このステップまで終えると、「AIツールの月額利用料」と「削減できた人件費」を比べられるようになります。削減額が利用料を上回っていれば、投資として成立している状態です。
具体例:見積書作成で効果測定をした場合
数字を当てはめた例を示します。ここでの数字は説明のための仮の例であり、実測値ではありません。自社で記録した実測値に置き換えて使ってください。
| 項目 | 数値 |
|---|---|
| 導入前:1回あたりの所要時間 | 40分 |
| 導入後:1回あたりの所要時間 | 15分 |
| 1回あたりの削減時間 | 25分 |
| 月あたりの実施回数 | 20回 |
| 月あたりの削減時間 | 約8.3時間 |
| 時給換算の人件費(仮) | 3,000円 |
| 月あたりの削減額 | 約25,000円 |
この表の前提: 実施回数20回は月20営業日で1日1件と仮定した例です。

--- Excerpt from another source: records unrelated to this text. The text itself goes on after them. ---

/-- A bound on the operations a still environment has left: one for a waiting byte, one for a presented command and, while
the transmitter is ready, one if the interrupt is armed, which ends in a write or a disarm, and one more for the command,
which may be a `SEND` that arms it again (R94, R106, R108). -/
def State.work (s : State) : Nat :=
  s.inp.rx.req.toNat + s.inp.cmd.valid.toNat +
    (if s.inp.dreReq then s.inp.cmd.valid.toNat + (if s.dreArmed = .armed then 1 else 0) else 0)

theorem State.work_le_four (s : State) : s.work ≤ 4 := by
  have h1 := s.inp.rx.req.toNat_le
  have h2 := s.inp.cmd.valid.toNat_le
  unfold State.work
  split_ifs <;> omega

@[simp] theorem State.work_endOp (a u : State) : (State.endOp a u).work = u.work := by simp [State.work]

/-! ### What an operation does to the environment and the inputs -/

/-- No instruction touches the environment (log 2). -/
theorem Effect.still {s u : State} {i : Instr} (h : Effect s i u) (hs : s.Still) : u.Still := by
  obtain ⟨hscript, hrest, hrst⟩ := hs
  cases h <;> exact ⟨hscript, hrest, hrst⟩

theorem Performed.still {x u : State} (h : Performed x u) (hs : x.Still) : u.Still := by
  have hb (g : Grant) : (x.beginOp g).Still := ⟨hs.script, hs.rest, hs.rst⟩
  cases h with
  | rxcEvent _ h => exact (exec_effect h).still (hb _)
  | dreEvent _ h => exact (exec_effect h).still (hb _)
  | command _ _ _ h => exact (exec_effect h).still (hb _)
  | illegal _ _ _ h => subst h; exact ⟨hs.script, hs.rest, hs.rst⟩
  | idle _ h => subst h; exact hb _

theorem State.still_endOp {a u : State} (h : u.Still) : (State.endOp a u).Still :=
  ⟨by simp [h.script], by simp [h.rest], by simp [h.rst]⟩

/-- A command is consumed and changes no other input (R60, log 3). -/
theorem Effect.inp_of_command {s u : State} {i : Instr} (h : Effect s i u) (hc : i.isCommand = true) :
    u.inp = consumedInputs s := by
  cases h with
  | rxcFull | rxc | rxcPause | dreEmpty | dre => cases hc
  | _ => rfl

/-- The receive event serves its request, whatever the buffer says, and leaves the other side alone (R94, R161). -/
theorem Effect.inp_of_rxcEvent {s u : State} (h : Effect s .rxcEvent u) :
    u.inp = { s.inp with rx := { s.inp.rx with req := false } } ∧ u.dreArmed = s.dreArmed := by
  cases h with
  | notInit _ hc => cases hc
  | rxcFull | rxc | rxcPause => exact ⟨rfl, rfl⟩

/-- The transmit event serves its request or, with no byte queued, disarms (R107, R108). -/
theorem Effect.inp_of_dreEvent {s u : State} (h : Effect s .dreEvent u) :
    (u.inp = { s.inp with dreReq := false } ∧ u.dreArmed = s.dreArmed) ∨ (u.inp = s.inp ∧ u.dreArmed = .disarmed) := by
  cases h with
  | notInit _ hc => cases hc
  | dreEmpty => exact .inr ⟨rfl, rfl⟩
  | dre => exact .inl ⟨rfl, rfl⟩

/-! ### What the arbiter's choice says of the state -/

/-- R149. -/
theorem State.rxcPending_iff (s : State) :
    s.rxcPending = true ↔ s.inited = true ∧ s.inp.rx.req = true ∧ s.rxcLvl ≠ 0#2 := by
  simp [State.rxcPending, and_assoc]

/-- R150. -/
theorem State.drePending_iff (s : State) :
    s.drePending = true ↔ s.inited = true ∧ s.inp.dreReq = true ∧ s.dreArmed = .armed ∧ s.dreLvl ≠ 0#2 := by
  simp [State.drePending, and_assoc]

/-- The pending condition of the event that is granted (R151). -/
theorem State.rxcPending_of_arbitrate {s : State} (hg : s.arbitrate = .rxcEvent) : s.rxcPending = true := by
  have h := s.arbitrate_cases
  simp only [hg, reduceCtorEq, false_and, or_false, true_and] at h
  exact h.1

theorem State.drePending_of_arbitrate {s : State} (hg : s.arbitrate = .dreEvent) : s.drePending = true := by
  have h := s.arbitrate_cases
  simp only [hg, reduceCtorEq, false_and, or_false, false_or, true_and] at h
  exact h.1

/-- FG is granted a presented command only (R151). -/
theorem State.cmd_valid_of_arbitrate {s : State} (hg : s.arbitrate = .fg) : s.inp.cmd.valid = true := by
  have h := s.arbitrate_cases
  simp only [hg, reduceCtorEq, false_and, or_false, false_or, true_and] at h
  obtain ⟨-, -, hv⟩ := h
  exact hv

/-- Nothing is granted only in a quiescent state (R12, R151). -/
theorem State.quiescent_of_arbitrate {s : State} (hg : s.arbitrate = .idle) : s.quiescent = true := by
  have h := s.arbitrate_cases
  simp only [hg, reduceCtorEq, false_and, false_or, true_and] at h
  simp [State.quiescent, State.handlerPending, h]

/-! ### Every operation leaves less work -/

/-- A command is served once, and can at most arm the interrupt. -/
theorem work_lt_of_consumed {s u : State} (hv : s.inp.cmd.valid = true) (hu : u.inp = consumedInputs s) :
    u.work < s.work := by
  simp only [State.work, hu, consumedInputs, hv, Bool.toNat_true, Bool.toNat_false]
  split_ifs <;> omega

theorem Effect.work_lt_of_rxcEvent {s u : State} (h : Effect s .rxcEvent u) (hp : s.rxcPending = true) :
    u.work < s.work := by
  obtain ⟨hinp, harm⟩ := h.inp_of_rxcEvent
  obtain ⟨-, hreq, -⟩ := s.rxcPending_iff.mp hp
  simp [State.work, hinp, harm, hreq]

theorem Effect.work_lt_of_dreEvent {s u : State} (h : Effect s .dreEvent u) (hp : s.drePending = true) :
    u.work < s.work := by
  obtain ⟨-, hreq, harm, -⟩ := s.drePending_iff.mp hp
  obtain ⟨hinp, -⟩ | ⟨hinp, hdis⟩ := h.inp_of_dreEvent
  · simp [State.work, hinp, hreq, harm]
  · simp [State.work, hinp, hreq, harm, hdis]

theorem guardMbz_isCommand {z : Bool} {i j : Instr} (h : guardMbz z i = .ok j) (hi : i.isCommand = true) :
    j.isCommand = true :=
  (guardMbz_ok h).2 ▸ hi

/-- A command word decodes to a command, never to a handler event (R57, R65). -/
theorem isCommand_of_decode {w : CmdWord} {i : Instr} (h : decode w = .ok i) : i.isCommand = true := by
  unfold decode decodeFields at h
  iterate 12
    obtain ⟨-, h⟩ | ⟨-, h⟩ := ite_eq_iff.mp h
    · exact guardMbz_isCommand h rfl
  obtain ⟨-, h⟩ | ⟨-, h⟩ := ite_eq_iff.mp h
  · obtain ⟨-, -, rfl⟩ := decodeSetFmt_ok h
    rfl
  · cases h

/-- Unless the state is quiescent, the step's operation leaves less work. -/
theorem Performed.work_lt {x u : State} (h : Performed x u) (hq : x.quiescent = false) : u.work < x.work := by
  cases h with
  | rxcEvent hg h => exact (exec_effect h).work_lt_of_rxcEvent (State.rxcPending_of_arbitrate hg)
  | dreEvent hg h => exact (exec_effect h).work_lt_of_dreEvent (State.drePending_of_arbitrate hg)
  | command _ hg hd h =>
    exact work_lt_of_consumed (State.cmd_valid_of_arbitrate hg)
      ((exec_effect h).inp_of_command (isCommand_of_decode hd))
  | illegal _ hg _ h => subst h; exact work_lt_of_consumed (State.cmd_valid_of_arbitrate hg) rfl
  | idle hg => simp [State.quiescent_of_arbitrate hg] at hq

/-! ### So steps lead to rest -/

/-- Unless the state is quiescent, a step in a still environment leaves less work, and the environment still. -/
theorem State.Still.step_work_lt {s : State} (hs : s.Still) (hq : s.quiescent = false) :
    ∃ t, step s = .next t ∧ t.Still ∧ t.work < s.work := by
  obtain ⟨t, ht⟩ := step_next s
  refine ⟨t, ht, ?_⟩
  have hx : s.sample = s := State.sample_of_still hs.script hs.rest
  obtain ⟨hr, -⟩ | ⟨-, u, hp, rfl⟩ := step_cases ht
  · rw [hx, hs.rst] at hr
    cases hr
  · rw [hx] at hp ⊢
    exact ⟨State.still_endOp (hp.still hs), by simpa using hp.work_lt hq⟩

/-- As many steps as there is work lead to a quiescent state. -/
theorem settle_quiescent {fuel : Nat} {s : State} (hs : s.Still) (hw : s.work ≤ fuel) :
    ∃ t, settle fuel s = .next t ∧ t.quiescent = true := by
  induction fuel generalizing s with
  | zero =>
    refine ⟨s, rfl, ?_⟩
    by_contra hq
    obtain ⟨t, -, -, hlt⟩ := hs.step_work_lt (by simpa using hq)
    omega
  | succ fuel ih =>
    cases hq : s.quiescent with
    | true => exact ⟨s, by simp [settle, hq], hq⟩
    | false =>
      obtain ⟨t, hst, ht, hlt⟩ := hs.step_work_lt hq
      obtain ⟨v, hv, hvq⟩ := ih ht (by omega)
      exact ⟨v, by simpa [settle, hq, hst] using hv, hvq⟩

/-- Settles O58: there are at most four operations of work (R12, R94, R108). -/
theorem quiescentWithinFourSteps : Obligations.QuiescentWithinFourSteps := fun s hscript hrest hrst =>
  settle_quiescent ⟨hscript, hrest, hrst⟩ s.work_le_four

end Sys2Proof.Machine

/-!
SUPPORT. The statements of spec/10_state.md: the invariant of R14, R30 and R39, which holds at reset and is kept by
every step; how long the two requests stay (R36, R37); what sets and clears `INITED` (R23).
-/

namespace Sys2Proof.Machine

/-! ## A storage space and the run of slots that must be written -/

/-- A storage space of `n` slots in canonical form (R40, R43) in which the `k` slots from `i` on are written (R54). -/
structure Memory.Holds {w : Nat} (n k i : Nat) (m : Memory w) : Prop where
  wf : m.wf = true
  inBounds : m.inBounds n = true
  written : ∀ x ∈ slotsFrom n m k i, x ≠ none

時給3,000円は事務職の人件費を時間換算した仮の数値で、特定の統計調査から取った数字ではありません。自社の実際の人件費に置き換えて計算し直してください。
この会社がAIツールに月5,000円払っているなら、差し引き月20,000円ほどのプラスという判断ができます。逆に、削減時間が思ったより小さく、月あたりの削減額がツールの利用料を下回っていれば、そのツールの使い方自体を見直す材料になります。
効果測定でよくある間違い
- 導入前の記録を取らずに、導入後だけの感覚で「楽になった」と判断する。 比較対象が無いため、効果の大きさが分からない
- 1人だけの体感時間で全社の効果を語る。 使う人によって削減幅は大きく違うため、複数人の平均を取る
- 出力の確認・修正にかかる時間を数えない。 AIが作った下書きを人が直す時間まで含めて「導入後の時間」とする
- 導入直後の1週間だけで結論を出す。 慣れによる変化を見るため、最低でも1〜3か月は継続して測る
- 削減時間を金額にせず、時間のまま比較して終える。 利用料と比べるには金額換算が必須
測定を仕組みとして続ける方法
効果測定は一度やって終わりではなく、続けることで意味が出ます。続けるための工夫は次の3つです。

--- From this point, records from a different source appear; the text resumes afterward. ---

-- ==== Sys2Proof/Safety.lean ====
section
/-! DEFINITION. The terms claims use: quiescence and the end of a run (spec/70_reset_and_hazards.md R149), fairness (R148), the machine's
invariant (spec/10_state.md R22, R25, R27; spec/60_exceptions.md R121), and the carry fold as the loop it is
(spec/41_finalize.md R100). -/

namespace Sys2Proof.Machine

/-- Whether a stream starts with a complete command (R66, R71); an illegal opcode octet is complete by itself (R62). -/
def startsComplete (os : List Octet) : Bool :=
  match commandLength os with
  | some n => decide (n ≤ os.length)
  | none => false

/-- Quiescent (R149): `ERR != NONE`, or the unconsumed stream does not start with a complete command. -/
def State.quiescent (s : State) : Bool := decide (s.status.err ≠ .none) || !startsComplete s.stream

/-- A run ends successfully (R149): quiescent, `ERR = NONE` and no unconsumed octet. Only then may a host trust RESULT or VOK
(R147). -/
def State.endsSuccessfully (s : State) : Bool :=
  s.quiescent && decide (s.status.err = .none) && decide (s.stream = [])

/-- Fairness, the one thing a model needs of time (R148, D14): "an enabled engine step is eventually taken". Whenever the engine
has a step, an engine move comes, unless the host asserts reset first (the reset clause: log entry 15, DESIGN CHOICE, safe). -/
def Fair (μ : Nat → Move) (s : State) : Prop :=
  ∀ n, (stateAt μ s n).quiescent = false → ∃ m, n ≤ m ∧ (μ m = .engine ∨ μ m = .reset)

/-- The interleaving that makes these moves first and then lets the engine move for ever. -/
def thenEngine (ms : List Move) (n : Nat) : Move := ms.getD n .engine

/-- An opcode octet outside 0x01 to 0x05 (R67). -/
def illegalOctet (op : Octet) : Bool := decide (op.toNat = 0x00 ∨ 0x06 ≤ op.toNat)

/-- What FOP holds under each fault code (R27, R121). -/
def fopAgrees : ErrCode → Octet → Bool
  | .none, fop => fop == 0x00#8
  | .illegalOpcode, fop => illegalOctet fop
  | .accOverflow, fop => fop == 0x03#8

/-- The invariant: FOP agrees with ERR (R27, R121); RESULT is 0 before the first COMPUTE and never after it (R22, R24, R32);
VOK is 0 while VV is 0 (R25); a faulted engine has consumed the command that faulted (R121). -/
def State.Inv (s : State) : Prop :=
  fopAgrees s.status.err s.fop = true ∧
  (s.status.rv = true ↔ s.result ≠ 0x0000#16) ∧
  (s.status.vv = false → s.status.vok = false) ∧
  (s.status.err = .illegalOpcode → 1 ≤ s.pos) ∧
  (s.status.err = .accOverflow → 3 ≤ s.pos)

/-- The loop of R100 run to its end: from `sum`, after `k` passes of the body, the result is `out`. -/
inductive FoldRuns : Nat → Nat → Nat → Prop
  | done (sum : Nat) (h : ¬ 0xFFFF < sum) : FoldRuns sum 0 sum
  | pass (sum k out : Nat) (h : 0xFFFF < sum)
      (rest : FoldRuns (sum % 0x10000 + sum / 0x10000) k out) : FoldRuns sum (k + 1) out

end Sys2Proof.Machine
end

- 記録する項目を最初から3つ(業務名・所要時間・回数)に絞り、増やさない
- 月末など決まったタイミングで、月あたりの削減時間と金額を1行にまとめる
- 削減額がツールの利用料を下回った月が2か月続いたら、使い方か契約自体を見直す
この3つを守れば、記録の手間を増やさずに効果測定を継続できます。
AI導入の効果測定に関するよくある質問
Q. 効果測定はどのくらいの期間続ければよいですか。 導入後1〜3か月は測ることをすすめます。その後は月次で簡単に記録を続けると、季節変動や業務量の変化にも気づけます。
Q. 時間を金額に直すときの時給は、どう決めればよいですか。 月給に会社負担の社会保険料等を足した金額を、1か月の実労働時間で割って出します。会社負担分は厚生年金保険料が9.15%(日本年金機構)、雇用保険料が0.85%(厚生労働省・令和8年度)で、これに都道府県ごとに異なる健康保険料が加わり、おおむね月給の15%前後が目安です。正確な負担率は給与計算担当者に確認することをすすめます。

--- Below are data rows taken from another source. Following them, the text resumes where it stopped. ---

/-- R24, R25: only COMPUTE writes RESULT and RV, only VERIFY writes VV and VOK, and a valid bit never falls in a step. -/
def Obligations.ResultsChangeOnlyByTheirCommand : Prop :=
  ∀ s t : State, step s = .next t →
    (s.status.rv = true → t.status.rv = true) ∧
    (s.status.vv = true → t.status.vv = true) ∧
    ((t.result ≠ s.result ∨ t.status.rv ≠ s.status.rv) → s.stream.head? = some 0x04#8) ∧
    ((t.status.vv ≠ s.status.vv ∨ t.status.vok ≠ s.status.vok) → s.stream.head? = some 0x05#8) ∧
    (s.stream.head? = some 0x04#8 → t.status.rv = true) ∧
    (s.stream.head? = some 0x05#8 → t.status.vv = true ∧ t.status.vok = decide (fold s.acc = 0xFFFF#16)) ∧
    ((s.status.vv = false → s.status.vok = false) → t.status.vv = false → t.status.vok = false)

/-- R31: no command reads a flag. Two engines without a fault that agree on ACC and the stream take the same step, whatever their
other registers hold: every other register ends equal in both, or is unchanged in each. -/
def Obligations.NoCommandReadsAFlag : Prop :=
  ∀ s s' t : State, s.status.err = .none → s'.status.err = .none → s.acc = s'.acc → s.stream = s'.stream →
    step s = .next t →
    ∃ t', step s' = .next t' ∧ t'.acc = t.acc ∧ t'.stream = t.stream ∧ t'.status.err = t.status.err ∧
      t'.pos - s'.pos = t.pos - s.pos ∧
      (t'.result = t.result ∨ (t'.result = s'.result ∧ t.result = s.result)) ∧
      (t'.status.rv = t.status.rv ∨ (t'.status.rv = s'.status.rv ∧ t.status.rv = s.status.rv)) ∧
      (t'.status.vv = t.status.vv ∨ (t'.status.vv = s'.status.vv ∧ t.status.vv = s.status.vv)) ∧
      (t'.status.vok = t.status.vok ∨ (t'.status.vok = s'.status.vok ∧ t.status.vok = s.status.vok)) ∧
      (t'.fop = t.fop ∨ (t'.fop = s'.fop ∧ t.fop = s.fop)) ∧
      (t.status.err ≠ .none → t'.fop = t.fop)

/-- R111: the same commands from the same ACC give the same ACC and fault, the same RESULT when they hold a COMPUTE and the
same VOK when they hold a VERIFY; a repeated COMPUTE reproduces its RESULT. -/
def Obligations.SameCommandsSameResults : Prop :=
  (∀ (s s' : State) (is : List Instr), s.status.err = .none → s'.status.err = .none →
    s.stream = [] → s'.stream = [] → s.acc = s'.acc → (∀ i ∈ is, i.wf = true) →
    let t := runEngine (s.append (encodeAll is))
    let t' := runEngine (s'.append (encodeAll is))
    t.acc = t'.acc ∧ t.status.err = t'.status.err ∧
    (t.status.err = .none → .compute ∈ is → t.result = t'.result) ∧
    (t.status.err = .none → .verify ∈ is → t.status.vok = t'.status.vok)) ∧
  (∀ s : State, ∃ t, exec .compute s = .next t ∧ t.acc = s.acc ∧ exec .compute t = .next t)

/-! ### The two agents -/

/-- R51, and the append and read rows of R130: an enabled step is not changed by octets appended behind it; no move but a reset
does anything to the stream other than taking octets off its front and appending at its end; an append changes the stream
alone, so no register, and a read changes nothing. -/
def Obligations.StreamIsAppendOnly : Prop :=
  (∀ (s t : State) (os : List Octet), step s = .next t → step (s.append os) = .next (t.append os)) ∧
  (∀ (s t : State) (m : Move), m ≠ .reset → m.apply s = .next t → ∃ n, n ≤ s.stream.length ∧
    t.stream = s.stream.drop n ++ m.octets ∧ t.pos = s.pos + n) ∧
  (∀ (s : State) (first : Octet) (more : List Octet),
    (Move.append first more).apply s = .next { s with stream := s.stream ++ first :: more }) ∧
  (∀ (s t : State) (ks : List Nat), (Move.read ks).apply s = .next t → t = s)

/-- R49: whatever the interleaving, a read answers what it would answer after a prefix of the commands, a later read after a
prefix at least as long, and once the engine is quiescent after every command. That an interleaving is a list of moves, in
which a move that is not enabled changes nothing, is the model's choice (log entry 10). -/
def Obligations.ReadsShowAGrowingPrefix : Prop :=
  ∀ (s : State) (ms ns : List Move), .reset ∉ ms → .reset ∉ ns →
    (∃ j k, j ≤ k ∧
      (schedule ms s).append (appended ns) = engineSteps j (s.append (appended (ms ++ ns))) ∧
      schedule (ms ++ ns) s = engineSteps k (s.append (appended (ms ++ ns))) ∧
      ∀ ks, (Move.read ks).answer (schedule ms s) =
          (Move.read ks).answer (engineSteps j (s.append (appended (ms ++ ns)))) ∧
        (Move.read ks).answer (schedule (ms ++ ns) s) =
          (Move.read ks).answer (engineSteps k (s.append (appended (ms ++ ns))))) ∧
    ((schedule ms s).quiescent = true → schedule ms s = runEngine (s.append (appended ms)) ∧
      ∀ ks, (Move.read ks).answer (schedule ms s) = (Move.read ks).answer (runEngine (s.append (appended ms))))

/-- R71, R123, R149, under the model's names for the absence of a step (log entry 1): which stop `step` answers in which state, that
it refuses nothing, and that an engine move that is not enabled leaves the state as it is (log entry 10). -/
def Obligations.StopsAreNamedByTheirCause : Prop :=
  ∀ s : State,
    (step s = .fault .engineFaulted ↔ s.status.err ≠ .none) ∧
    (step s = .fault .idle ↔ s.endsSuccessfully = true) ∧
    (step s = .fault .incompleteCommand ↔
      s.status.err = .none ∧ s.stream ≠ [] ∧ startsComplete s.stream = false) ∧
    (∀ r, step s ≠ .refused r) ∧
    (s.quiescent = true → outcomeState s (Move.engine.apply s) = s)

/-- R148: in a fair infinite interleaving without a reset, every enabled engine step is taken, the same step with exactly the
octets of the moves made meanwhile behind it; and where the host appends no more from some move on, the engine becomes quiescent
for good, in the state in which it ends when given all octets at once. The form of an infinite interleaving, and of fairness, is log entries 10 and 15. -/
def Obligations.FairRunsTakeEveryEnabledStep : Prop :=
  ∀ (μ : Nat → Move) (s : State), Fair μ s → (∀ n, μ n ≠ .reset) →
    (∀ n t, step (stateAt μ s n) = .next t →
      ∃ m, n ≤ m ∧ μ m = .engine ∧
        stateAt μ s (m + 1) = t.append (appended ((List.range' n (m - n)).map μ))) ∧
    (∀ k, (∀ n, k ≤ n → (μ n).octets = []) →
      ∃ m, ∀ n, m ≤ n → (stateAt μ s n).quiescent = true ∧
        stateAt μ s n = runEngine (s.append (appended ((List.range k).map μ))))

/-- R148: fairness shuts out no finite interleaving. Every list of moves is the beginning of a fair infinite one, which passes
through the state after the list. The form of both is log entries 10 and 15. -/
def Obligations.EveryScheduleExtendsFairly : Prop :=
  ∀ (s : State) (ms : List Move),
    Fair (thenEngine ms) s ∧ (∀ n m, ms[n]? = some m → thenEngine ms n = m) ∧
    stateAt (thenEngine ms) s ms.length = schedule ms s

/-- R129: a move at one instance leaves every other instance as it was. -/
def Obligations.InstancesShareNothing : Prop :=
  ∀ (p q : List State) (k : Nat) (m : Move), platformMove k m p = .next q →
    (∃ s t, p[k]? = some s ∧ m.apply s = .next t ∧ q[k]? = some t) ∧
    q.length = p.length ∧ ∀ j, j ≠ k → q[j]? = p[j]?

/-! ### Checksums of datagrams -/

/-- R109: a datagram whose header carries the checksum that CSUM3 gave verifies, where neither run overflows; in the
three-span use neither does. -/
def Obligations.ComputedChecksumVerifies : Prop :=
  ∀ (s s' : State) (p h d : List Octet), s.status.err = .none → s.stream = [] →
    s'.status.err = .none → s'.stream = [] →
    p.length ≤ 65535 → d.length ≤ 65535 → h.length = 8 →
    h[6]? = some 0x00#8 → h[7]? = some 0x00#8 →
    let t := runEngine (s.append (encodeAll (csum3 p h d)))
    let u := runEngine (s'.append (encodeAll (verify3 p (withChecksumField h t.result) d)))
    (t.status.err = .none → u.status.err = .none → u.status.vok = true) ∧
    (p.length = 12 → d.length ≤ 65527 → t.status.err = .none ∧ u.status.err = .none)

/-- R110: the pseudo-commands give the source's `compute`, `verify` and `sumWords`. -/
def Obligations.PseudoCommandsRealiseTheSource : Prop :=
  ∀ (s : State) (p h d : List Octet), s.status.err = .none → s.stream = [] →
    p.length ≤ 65535 → h.length ≤ 65535 → d.length ≤ 65535 →
    (sourceSum p h d ≤ 0xFFFFFFFF →
      (let t := runEngine (s.append (encodeAll (csum3 p h d)))
       t.endsSuccessfully = true ∧ t.result = sourceCompute p h d ∧ t.status.rv = true) ∧
      (let t := runEngine (s.append (encodeAll (verify3 p h d)))
       t.endsSuccessfully = true ∧ t.status.vok = sourceVerify p h d ∧ t.status.vv = true)) ∧
    (∀ init : BitVec 32, sumWords init.toNat d ≤ 0xFFFFFFFF →
      let t := runEngine (s.append (encodeAll (sumwi init d)))
      t.endsSuccessfully = true ∧ t.acc.toNat = sumWords init.toNat d)

/-- R56: in the three-span use, padding per span and padding the joined buffer give the same sum. -/
def Obligations.ThreeSpanPaddingAgrees : Prop :=
  ∀ (init : Nat) (p h d : List Octet), p.length = 12 → h.length = 8 →
    sumWords (sumWords (sumWords init p) h) d = sumWords init (p ++ h ++ d)

/-- R53, R54: the octets of the pseudo-header and header spans. -/
def Obligations.DatagramSpanLayouts : Prop :=
  (∀ (src dst : BitVec 32) (len : BitVec 16), ∃ a₀ a₁ a₂ a₃ b₀ b₁ b₂ b₃ l₀ l₁ : Octet,
    pseudoHeaderSpan src dst len = [a₀, a₁, a₂, a₃, b₀, b₁, b₂, b₃, 0x00#8, 0x11#8, l₀, l₁] ∧
    src.toNat = ((a₀.toNat * 256 + a₁.toNat) * 256 + a₂.toNat) * 256 + a₃.toNat ∧
    dst.toNat = ((b₀.toNat * 256 + b₁.toNat) * 256 + b₂.toNat) * 256 + b₃.toNat ∧
    len.toNat = l₀.toNat * 256 + l₁.toNat) ∧
  (∀ sp dp len ck : BitVec 16, ∃ s₀ s₁ d₀ d₁ l₀ l₁ c₀ c₁ : Octet,
    headerSpan sp dp len ck = [s₀, s₁, d₀, d₁, l₀, l₁, c₀, c₁] ∧
    sp.toNat = s₀.toNat * 256 + s₁.toNat ∧ dp.toNat = d₀.toNat * 256 + d₁.toNat ∧
    len.toNat = l₀.toNat * 256 + l₁.toNat ∧ ck.toNat = c₀.toNat * 256 + c₁.toNat ∧
    zeroChecksumField (headerSpan sp dp len ck) = headerSpan sp dp len 0x0000#16)

/-- R107: the absent checksum, the host's exemption, and that the engine never produces it. -/
def Obligations.AbsentChecksumConvention : Prop :=
  (∀ v : BitVec 16, isAbsent v = true ↔ v = 0x0000#16) ∧
  (∀ sp dp len v : BitVec 16,
    isAbsent v = true ↔ (headerSpan sp dp len v).drop 6 = [0x00#8, 0x00#8]) ∧
  (∀ (p d : List Octet) (sp dp len v : BitVec 16),
    (isAbsent v = true → hostVerify p (headerSpan sp dp len v) d = none) ∧
    (isAbsent v = false →
      hostVerify p (headerSpan sp dp len v) d = some (verify3 p (headerSpan sp dp len v) d))) ∧
  (∀ s : State, ∃ t, exec .compute s = .next t ∧ isAbsent t.result = false)

/-- R108: the wire form of a checksum, where RESULT shows it, and how the host copies it into the header. -/
def Obligations.ChecksumSerialization : Prop :=
  (∀ v : BitVec 16, octets16 v = [v.extractLsb' 8 8, v.extractLsb' 0 8]) ∧
  (∀ s : State, ∃ hi lo : Octet, octets16 s.result = [hi, lo] ∧ s.readback 4 = .ok hi ∧ s.readback 5 = .ok lo) ∧
  (∀ (h : List Octet) (c : BitVec 16), h.length = 8 →
    (withChecksumField h c).length = 8 ∧ (withChecksumField h c).drop 6 = octets16 c ∧
    (withChecksumField h c).take 6 = h.take 6)

/-! ### The assembler -/

/-- R68: every well-formed command is spelt by a statement that assembles to its encoding; what is out of range is refused. That
a list that is too long is refused as spanTooLong also where it holds a number out of range is the model's choice
(log entry 12); R68 gives the refusal and not which one is named. -/
def Obligations.AssemblerAgreesWithTheEncoding : Prop :=
  (∀ i : Instr, i.wf = true → assembleLine (AsmLine.ofInstr i) = .ok (encode i)) ∧
  (∀ imm : Nat, 0xFFFFFFFF < imm → assembleLine (.ldacc imm) = .error .outOfRange) ∧
  (∀ bs : List Nat, 65535 < bs.length → assembleLine (.sumw bs) = .error .spanTooLong) ∧
  (∀ bs : List Nat, (∃ b ∈ bs, 0xFF < b) →
    (∃ e, assembleLine (.sumw bs) = .error e) ∧ assembleLine (.byte bs) = .error .outOfRange) ∧
  (∀ os : List Octet, assembleLine (.byte (os.map BitVec.toNat)) = .ok os)

/-- R69: the expansions of the three pseudo-commands, under the assembler's refusals. -/
def Obligations.PseudoCommandExpansions : Prop :=
  ∀ (p h d : List Octet) (init : BitVec 32), p.length ≤ 65535 → h.length ≤ 65535 → d.length ≤ 65535 →
    assembleLine (.csum3 (p.map BitVec.toNat) (h.map BitVec.toNat) (d.map BitVec.toNat)) =
      .ok (encode .clr ++ encode (.sumw p) ++ encode (.sumw h) ++ encode (.sumw d) ++ encode .compute) ∧
    assembleLine (.verify3 (p.map BitVec.toNat) (h.map BitVec.toNat) (d.map BitVec.toNat)) =
      .ok (encode .clr ++ encode (.sumw p) ++ encode (.sumw h) ++ encode (.sumw d) ++ encode .verify) ∧
    assembleLine (.sumwi init.toNat (d.map BitVec.toNat)) =
      .ok (encode (.ldacc init) ++ encode (.sumw d))
end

Q. 削減時間がマイナスになることはありますか。 あります。出力の確認・修正に想定より時間がかかる場合や、使い方に慣れるまでの期間はマイナスに出ることがあります。マイナスが3か月以上続く場合は、そのツールの使い方自体を見直す材料になります。
Q. 複数の業務を同時に効果測定してもよいですか。 記録が続けられるなら問題ありません。ただし、初めて効果測定をする場合は1〜2業務に絞ることをすすめます。項目を増やしすぎると記録が続かなくなります。
Q. AIツールの利用料と削減額を比べるとき、何を基準にすればよいですか。 月あたりの削減額が利用料を上回っていれば、投資として成立している目安になります。下回っている場合は、使い方の見直しか契約の見直しを検討する材料にしてください。